Dataset entries ->

○ ○ ○ ○

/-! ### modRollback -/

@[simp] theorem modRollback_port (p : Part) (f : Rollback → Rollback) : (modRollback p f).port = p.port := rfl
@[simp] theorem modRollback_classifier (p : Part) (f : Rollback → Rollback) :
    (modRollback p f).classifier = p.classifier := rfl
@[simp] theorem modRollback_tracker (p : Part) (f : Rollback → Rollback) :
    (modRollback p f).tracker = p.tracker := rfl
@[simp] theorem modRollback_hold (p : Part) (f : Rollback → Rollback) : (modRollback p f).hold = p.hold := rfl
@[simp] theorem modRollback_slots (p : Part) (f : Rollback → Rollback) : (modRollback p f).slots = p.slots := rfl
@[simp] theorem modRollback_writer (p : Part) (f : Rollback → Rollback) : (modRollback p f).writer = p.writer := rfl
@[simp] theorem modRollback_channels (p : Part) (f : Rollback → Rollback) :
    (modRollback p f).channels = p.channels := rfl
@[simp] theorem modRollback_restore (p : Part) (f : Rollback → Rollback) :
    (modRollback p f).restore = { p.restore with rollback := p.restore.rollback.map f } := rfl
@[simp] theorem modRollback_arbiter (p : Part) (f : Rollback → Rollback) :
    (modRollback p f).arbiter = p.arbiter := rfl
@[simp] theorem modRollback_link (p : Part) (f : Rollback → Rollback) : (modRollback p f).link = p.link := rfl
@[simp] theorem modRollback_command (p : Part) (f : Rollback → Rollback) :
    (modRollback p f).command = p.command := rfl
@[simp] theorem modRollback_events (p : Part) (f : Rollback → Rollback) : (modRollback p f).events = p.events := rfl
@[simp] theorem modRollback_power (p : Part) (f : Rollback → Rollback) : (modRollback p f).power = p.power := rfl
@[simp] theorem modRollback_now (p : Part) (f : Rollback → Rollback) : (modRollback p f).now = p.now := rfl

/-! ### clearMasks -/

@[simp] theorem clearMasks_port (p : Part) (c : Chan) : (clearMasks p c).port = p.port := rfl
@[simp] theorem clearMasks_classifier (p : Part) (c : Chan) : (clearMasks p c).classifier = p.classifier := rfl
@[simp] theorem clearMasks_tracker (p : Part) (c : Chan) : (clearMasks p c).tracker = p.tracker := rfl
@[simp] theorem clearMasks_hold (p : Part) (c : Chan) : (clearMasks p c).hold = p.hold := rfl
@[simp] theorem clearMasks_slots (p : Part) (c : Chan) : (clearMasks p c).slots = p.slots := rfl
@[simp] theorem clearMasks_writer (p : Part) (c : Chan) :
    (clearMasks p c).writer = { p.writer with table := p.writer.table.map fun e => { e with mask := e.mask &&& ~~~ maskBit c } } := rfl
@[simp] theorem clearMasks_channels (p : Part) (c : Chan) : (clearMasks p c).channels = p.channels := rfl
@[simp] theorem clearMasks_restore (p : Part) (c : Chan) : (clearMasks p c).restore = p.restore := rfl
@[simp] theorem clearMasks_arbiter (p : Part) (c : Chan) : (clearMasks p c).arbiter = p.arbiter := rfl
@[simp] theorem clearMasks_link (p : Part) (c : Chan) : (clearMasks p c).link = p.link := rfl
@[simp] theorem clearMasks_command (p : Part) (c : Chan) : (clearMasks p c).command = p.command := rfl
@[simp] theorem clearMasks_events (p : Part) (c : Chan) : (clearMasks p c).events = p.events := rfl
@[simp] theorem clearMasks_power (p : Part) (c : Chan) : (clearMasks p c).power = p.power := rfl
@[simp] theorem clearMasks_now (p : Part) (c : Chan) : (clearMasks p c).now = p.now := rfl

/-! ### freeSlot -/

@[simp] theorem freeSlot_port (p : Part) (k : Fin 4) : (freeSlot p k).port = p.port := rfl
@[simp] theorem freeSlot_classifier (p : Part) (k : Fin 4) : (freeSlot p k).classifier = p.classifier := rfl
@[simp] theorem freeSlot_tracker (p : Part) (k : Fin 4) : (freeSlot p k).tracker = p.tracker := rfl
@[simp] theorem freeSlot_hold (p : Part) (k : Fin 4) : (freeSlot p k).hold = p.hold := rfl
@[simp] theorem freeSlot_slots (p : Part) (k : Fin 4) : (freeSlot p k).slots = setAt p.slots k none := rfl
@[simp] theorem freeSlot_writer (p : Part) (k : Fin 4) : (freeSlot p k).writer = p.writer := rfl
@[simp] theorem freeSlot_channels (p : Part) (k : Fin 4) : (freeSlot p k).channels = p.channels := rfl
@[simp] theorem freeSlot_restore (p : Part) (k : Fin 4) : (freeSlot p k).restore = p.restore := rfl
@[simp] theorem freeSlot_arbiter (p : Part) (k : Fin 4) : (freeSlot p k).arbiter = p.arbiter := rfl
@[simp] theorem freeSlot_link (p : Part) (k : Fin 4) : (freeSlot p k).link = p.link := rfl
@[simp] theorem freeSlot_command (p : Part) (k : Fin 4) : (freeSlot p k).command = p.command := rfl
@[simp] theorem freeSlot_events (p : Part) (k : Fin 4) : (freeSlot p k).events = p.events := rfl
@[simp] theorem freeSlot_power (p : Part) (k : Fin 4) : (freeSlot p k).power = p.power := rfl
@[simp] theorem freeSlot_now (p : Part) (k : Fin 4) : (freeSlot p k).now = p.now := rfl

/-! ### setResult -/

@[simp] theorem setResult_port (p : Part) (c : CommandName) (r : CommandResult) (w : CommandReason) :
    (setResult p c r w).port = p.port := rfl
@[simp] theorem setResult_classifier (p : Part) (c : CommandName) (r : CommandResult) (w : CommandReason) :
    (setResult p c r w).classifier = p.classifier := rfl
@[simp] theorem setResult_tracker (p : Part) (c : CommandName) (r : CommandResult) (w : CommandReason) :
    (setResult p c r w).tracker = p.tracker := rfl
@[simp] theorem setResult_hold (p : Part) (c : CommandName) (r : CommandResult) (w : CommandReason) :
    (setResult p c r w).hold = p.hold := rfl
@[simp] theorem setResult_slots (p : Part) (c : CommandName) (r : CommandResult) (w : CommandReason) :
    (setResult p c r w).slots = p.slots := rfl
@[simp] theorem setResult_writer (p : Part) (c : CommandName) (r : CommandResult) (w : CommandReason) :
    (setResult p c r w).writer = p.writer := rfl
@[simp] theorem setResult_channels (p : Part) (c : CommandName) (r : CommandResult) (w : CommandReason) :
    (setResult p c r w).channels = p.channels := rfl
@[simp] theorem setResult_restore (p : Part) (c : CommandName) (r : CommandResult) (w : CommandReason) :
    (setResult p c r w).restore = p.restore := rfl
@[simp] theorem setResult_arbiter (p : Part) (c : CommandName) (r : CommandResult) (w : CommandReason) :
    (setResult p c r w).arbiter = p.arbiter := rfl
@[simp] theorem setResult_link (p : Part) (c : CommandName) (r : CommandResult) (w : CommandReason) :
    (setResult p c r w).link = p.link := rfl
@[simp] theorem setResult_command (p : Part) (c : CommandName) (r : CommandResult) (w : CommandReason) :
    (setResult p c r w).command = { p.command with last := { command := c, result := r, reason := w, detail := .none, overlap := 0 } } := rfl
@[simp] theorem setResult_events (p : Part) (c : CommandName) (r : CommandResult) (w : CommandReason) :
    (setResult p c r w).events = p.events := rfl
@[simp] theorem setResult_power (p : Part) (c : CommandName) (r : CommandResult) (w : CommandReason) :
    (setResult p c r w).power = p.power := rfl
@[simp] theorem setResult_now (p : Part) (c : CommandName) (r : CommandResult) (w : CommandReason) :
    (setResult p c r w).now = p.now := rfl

○ ○ ○ ○

Assignment -> Scanning the data above, copy out every line where "none" is found.

Solution to this problem ->
@[simp] theorem freeSlot_slots (p : Part) (k : Fin 4) : (freeSlot p k).slots = setAt p.slots k none := rfl
    (setResult p c r w).command = { p.command with last := { command := c, result := r, reason := w, detail := .none, overlap := 0 } } := rfl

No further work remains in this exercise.